Supplied material:
+++++

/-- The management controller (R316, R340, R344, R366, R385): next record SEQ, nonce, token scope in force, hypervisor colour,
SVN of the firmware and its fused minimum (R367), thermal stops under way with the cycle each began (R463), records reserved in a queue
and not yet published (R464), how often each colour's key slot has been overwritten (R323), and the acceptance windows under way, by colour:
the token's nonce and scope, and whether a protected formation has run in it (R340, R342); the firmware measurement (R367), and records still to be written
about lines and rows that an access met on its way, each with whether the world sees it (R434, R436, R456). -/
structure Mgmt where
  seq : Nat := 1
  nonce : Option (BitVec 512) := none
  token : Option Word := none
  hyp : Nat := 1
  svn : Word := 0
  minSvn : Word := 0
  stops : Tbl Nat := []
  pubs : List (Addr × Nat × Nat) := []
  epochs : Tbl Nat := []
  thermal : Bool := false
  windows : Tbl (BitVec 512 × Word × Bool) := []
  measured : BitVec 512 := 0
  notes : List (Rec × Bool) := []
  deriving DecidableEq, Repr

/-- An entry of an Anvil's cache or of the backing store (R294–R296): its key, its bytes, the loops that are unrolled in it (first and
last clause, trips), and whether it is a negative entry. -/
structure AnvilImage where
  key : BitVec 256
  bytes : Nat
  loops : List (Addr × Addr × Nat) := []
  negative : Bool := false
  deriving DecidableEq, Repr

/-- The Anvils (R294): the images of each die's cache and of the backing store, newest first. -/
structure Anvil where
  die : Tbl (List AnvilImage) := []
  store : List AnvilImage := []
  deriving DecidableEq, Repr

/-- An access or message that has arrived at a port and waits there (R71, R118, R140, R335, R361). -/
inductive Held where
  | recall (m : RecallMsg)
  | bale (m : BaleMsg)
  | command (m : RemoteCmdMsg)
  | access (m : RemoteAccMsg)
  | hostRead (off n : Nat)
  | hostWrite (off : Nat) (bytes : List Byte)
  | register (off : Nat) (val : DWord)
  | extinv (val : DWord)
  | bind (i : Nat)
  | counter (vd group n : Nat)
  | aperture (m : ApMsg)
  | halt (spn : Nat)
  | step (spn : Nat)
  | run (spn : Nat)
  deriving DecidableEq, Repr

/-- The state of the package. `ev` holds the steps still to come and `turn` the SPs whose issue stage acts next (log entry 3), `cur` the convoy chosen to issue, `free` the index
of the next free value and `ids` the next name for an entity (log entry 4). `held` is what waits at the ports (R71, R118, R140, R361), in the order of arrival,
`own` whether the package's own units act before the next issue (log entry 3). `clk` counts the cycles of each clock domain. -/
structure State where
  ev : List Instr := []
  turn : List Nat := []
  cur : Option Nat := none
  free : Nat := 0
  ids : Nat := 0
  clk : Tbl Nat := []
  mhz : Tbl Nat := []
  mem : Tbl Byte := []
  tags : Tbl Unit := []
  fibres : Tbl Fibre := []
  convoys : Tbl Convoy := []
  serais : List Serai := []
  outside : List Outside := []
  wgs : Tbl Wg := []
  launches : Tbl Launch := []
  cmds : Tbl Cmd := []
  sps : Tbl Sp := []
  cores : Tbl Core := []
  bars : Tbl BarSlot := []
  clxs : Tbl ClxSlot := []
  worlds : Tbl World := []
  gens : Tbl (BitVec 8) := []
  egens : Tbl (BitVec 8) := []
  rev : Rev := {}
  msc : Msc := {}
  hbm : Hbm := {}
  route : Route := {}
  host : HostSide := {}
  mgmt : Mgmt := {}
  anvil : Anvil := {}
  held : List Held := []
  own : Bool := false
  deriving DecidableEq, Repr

+++++

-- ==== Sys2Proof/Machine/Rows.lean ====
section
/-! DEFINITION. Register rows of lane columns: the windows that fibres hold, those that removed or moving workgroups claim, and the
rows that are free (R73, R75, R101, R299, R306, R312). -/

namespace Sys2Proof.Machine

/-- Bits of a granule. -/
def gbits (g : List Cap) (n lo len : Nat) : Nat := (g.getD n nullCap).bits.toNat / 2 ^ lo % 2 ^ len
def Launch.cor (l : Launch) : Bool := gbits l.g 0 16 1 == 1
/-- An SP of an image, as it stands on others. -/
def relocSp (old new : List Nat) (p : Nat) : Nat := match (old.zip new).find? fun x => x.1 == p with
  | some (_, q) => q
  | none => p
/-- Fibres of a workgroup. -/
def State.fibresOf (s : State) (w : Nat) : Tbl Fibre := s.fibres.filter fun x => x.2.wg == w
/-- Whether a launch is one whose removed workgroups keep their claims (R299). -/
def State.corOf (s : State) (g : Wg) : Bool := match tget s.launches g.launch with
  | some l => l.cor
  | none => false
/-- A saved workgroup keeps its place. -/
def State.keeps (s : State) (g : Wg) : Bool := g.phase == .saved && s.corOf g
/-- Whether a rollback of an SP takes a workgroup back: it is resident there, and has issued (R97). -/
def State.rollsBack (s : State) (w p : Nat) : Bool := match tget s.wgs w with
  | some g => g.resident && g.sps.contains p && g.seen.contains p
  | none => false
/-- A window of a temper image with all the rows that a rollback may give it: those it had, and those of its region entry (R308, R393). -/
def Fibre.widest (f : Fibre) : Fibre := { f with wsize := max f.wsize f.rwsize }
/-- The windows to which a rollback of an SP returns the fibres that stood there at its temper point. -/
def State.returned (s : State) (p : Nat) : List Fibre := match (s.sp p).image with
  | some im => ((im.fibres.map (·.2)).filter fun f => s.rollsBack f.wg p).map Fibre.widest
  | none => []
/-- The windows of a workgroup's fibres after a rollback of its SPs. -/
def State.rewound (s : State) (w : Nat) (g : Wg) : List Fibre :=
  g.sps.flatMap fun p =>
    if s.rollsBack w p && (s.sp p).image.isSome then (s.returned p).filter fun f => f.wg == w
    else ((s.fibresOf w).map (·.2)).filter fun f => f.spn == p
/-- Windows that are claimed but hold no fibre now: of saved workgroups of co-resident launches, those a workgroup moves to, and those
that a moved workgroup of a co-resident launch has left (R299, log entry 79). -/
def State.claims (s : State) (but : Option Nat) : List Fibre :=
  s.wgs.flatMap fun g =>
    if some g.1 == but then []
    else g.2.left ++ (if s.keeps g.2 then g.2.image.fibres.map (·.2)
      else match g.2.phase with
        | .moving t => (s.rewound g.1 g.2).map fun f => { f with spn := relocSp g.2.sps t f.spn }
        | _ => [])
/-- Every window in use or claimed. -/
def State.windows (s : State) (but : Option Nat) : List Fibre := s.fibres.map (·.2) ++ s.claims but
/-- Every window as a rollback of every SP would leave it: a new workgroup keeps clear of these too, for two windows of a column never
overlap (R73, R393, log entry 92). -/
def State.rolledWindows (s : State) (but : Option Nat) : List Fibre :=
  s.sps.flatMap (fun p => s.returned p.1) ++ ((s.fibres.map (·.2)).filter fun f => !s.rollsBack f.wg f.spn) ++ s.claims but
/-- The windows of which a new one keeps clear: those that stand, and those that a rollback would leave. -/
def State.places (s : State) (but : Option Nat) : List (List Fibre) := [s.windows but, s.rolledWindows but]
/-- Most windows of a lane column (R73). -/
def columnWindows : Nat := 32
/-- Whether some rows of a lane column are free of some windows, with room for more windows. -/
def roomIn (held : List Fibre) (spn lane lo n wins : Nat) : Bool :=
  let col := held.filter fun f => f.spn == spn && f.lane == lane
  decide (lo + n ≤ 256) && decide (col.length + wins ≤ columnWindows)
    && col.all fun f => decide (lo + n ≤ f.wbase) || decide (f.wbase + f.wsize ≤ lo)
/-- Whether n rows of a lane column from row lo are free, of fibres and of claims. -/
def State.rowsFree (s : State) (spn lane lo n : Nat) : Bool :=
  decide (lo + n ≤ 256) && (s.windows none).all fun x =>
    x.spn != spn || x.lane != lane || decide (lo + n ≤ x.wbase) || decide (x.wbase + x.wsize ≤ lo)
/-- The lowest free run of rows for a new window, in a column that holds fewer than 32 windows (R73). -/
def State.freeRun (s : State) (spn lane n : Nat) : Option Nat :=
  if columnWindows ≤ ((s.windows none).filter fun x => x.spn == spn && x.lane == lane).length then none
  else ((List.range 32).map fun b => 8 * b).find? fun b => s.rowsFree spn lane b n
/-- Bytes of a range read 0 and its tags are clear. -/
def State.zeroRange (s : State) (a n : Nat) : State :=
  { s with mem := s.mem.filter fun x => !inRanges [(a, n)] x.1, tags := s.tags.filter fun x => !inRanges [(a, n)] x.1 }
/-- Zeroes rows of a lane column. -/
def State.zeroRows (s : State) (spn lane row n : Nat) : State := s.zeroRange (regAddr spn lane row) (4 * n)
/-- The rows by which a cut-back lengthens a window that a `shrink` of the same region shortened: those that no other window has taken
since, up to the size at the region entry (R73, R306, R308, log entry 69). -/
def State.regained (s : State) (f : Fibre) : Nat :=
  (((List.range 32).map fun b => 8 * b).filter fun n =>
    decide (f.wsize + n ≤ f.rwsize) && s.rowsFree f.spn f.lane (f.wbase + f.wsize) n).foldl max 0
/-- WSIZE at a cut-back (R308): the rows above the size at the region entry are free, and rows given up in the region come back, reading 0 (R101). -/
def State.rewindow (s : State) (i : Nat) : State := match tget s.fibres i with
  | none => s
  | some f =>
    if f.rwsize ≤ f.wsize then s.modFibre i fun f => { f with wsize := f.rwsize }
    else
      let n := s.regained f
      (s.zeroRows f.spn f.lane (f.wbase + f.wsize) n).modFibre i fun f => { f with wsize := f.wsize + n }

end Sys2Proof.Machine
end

+++++

The task: Where the listing above has a line with "def roomIn (held", start there, and output every line exactly through the line with "if columnWindows ≤", which is also included.

Response area:
def roomIn (held : List Fibre) (spn lane lo n wins : Nat) : Bool :=
  let col := held.filter fun f => f.spn == spn && f.lane == lane
  decide (lo + n ≤ 256) && decide (col.length + wins ≤ columnWindows)
    && col.all fun f => decide (lo + n ≤ f.wbase) || decide (f.wbase + f.wsize ≤ lo)
/-- Whether n rows of a lane column from row lo are free, of fibres and of claims. -/
def State.rowsFree (s : State) (spn lane lo n : Nat) : Bool :=
  decide (lo + n ≤ 256) && (s.windows none).all fun x =>
    x.spn != spn || x.lane != lane || decide (lo + n ≤ x.wbase) || decide (x.wbase + x.wsize ≤ lo)
/-- The lowest free run of rows for a new window, in a column that holds fewer than 32 windows (R73). -/
def State.freeRun (s : State) (spn lane n : Nat) : Option Nat :=
  if columnWindows ≤ ((s.windows none).filter fun x => x.spn == spn && x.lane == lane).length then none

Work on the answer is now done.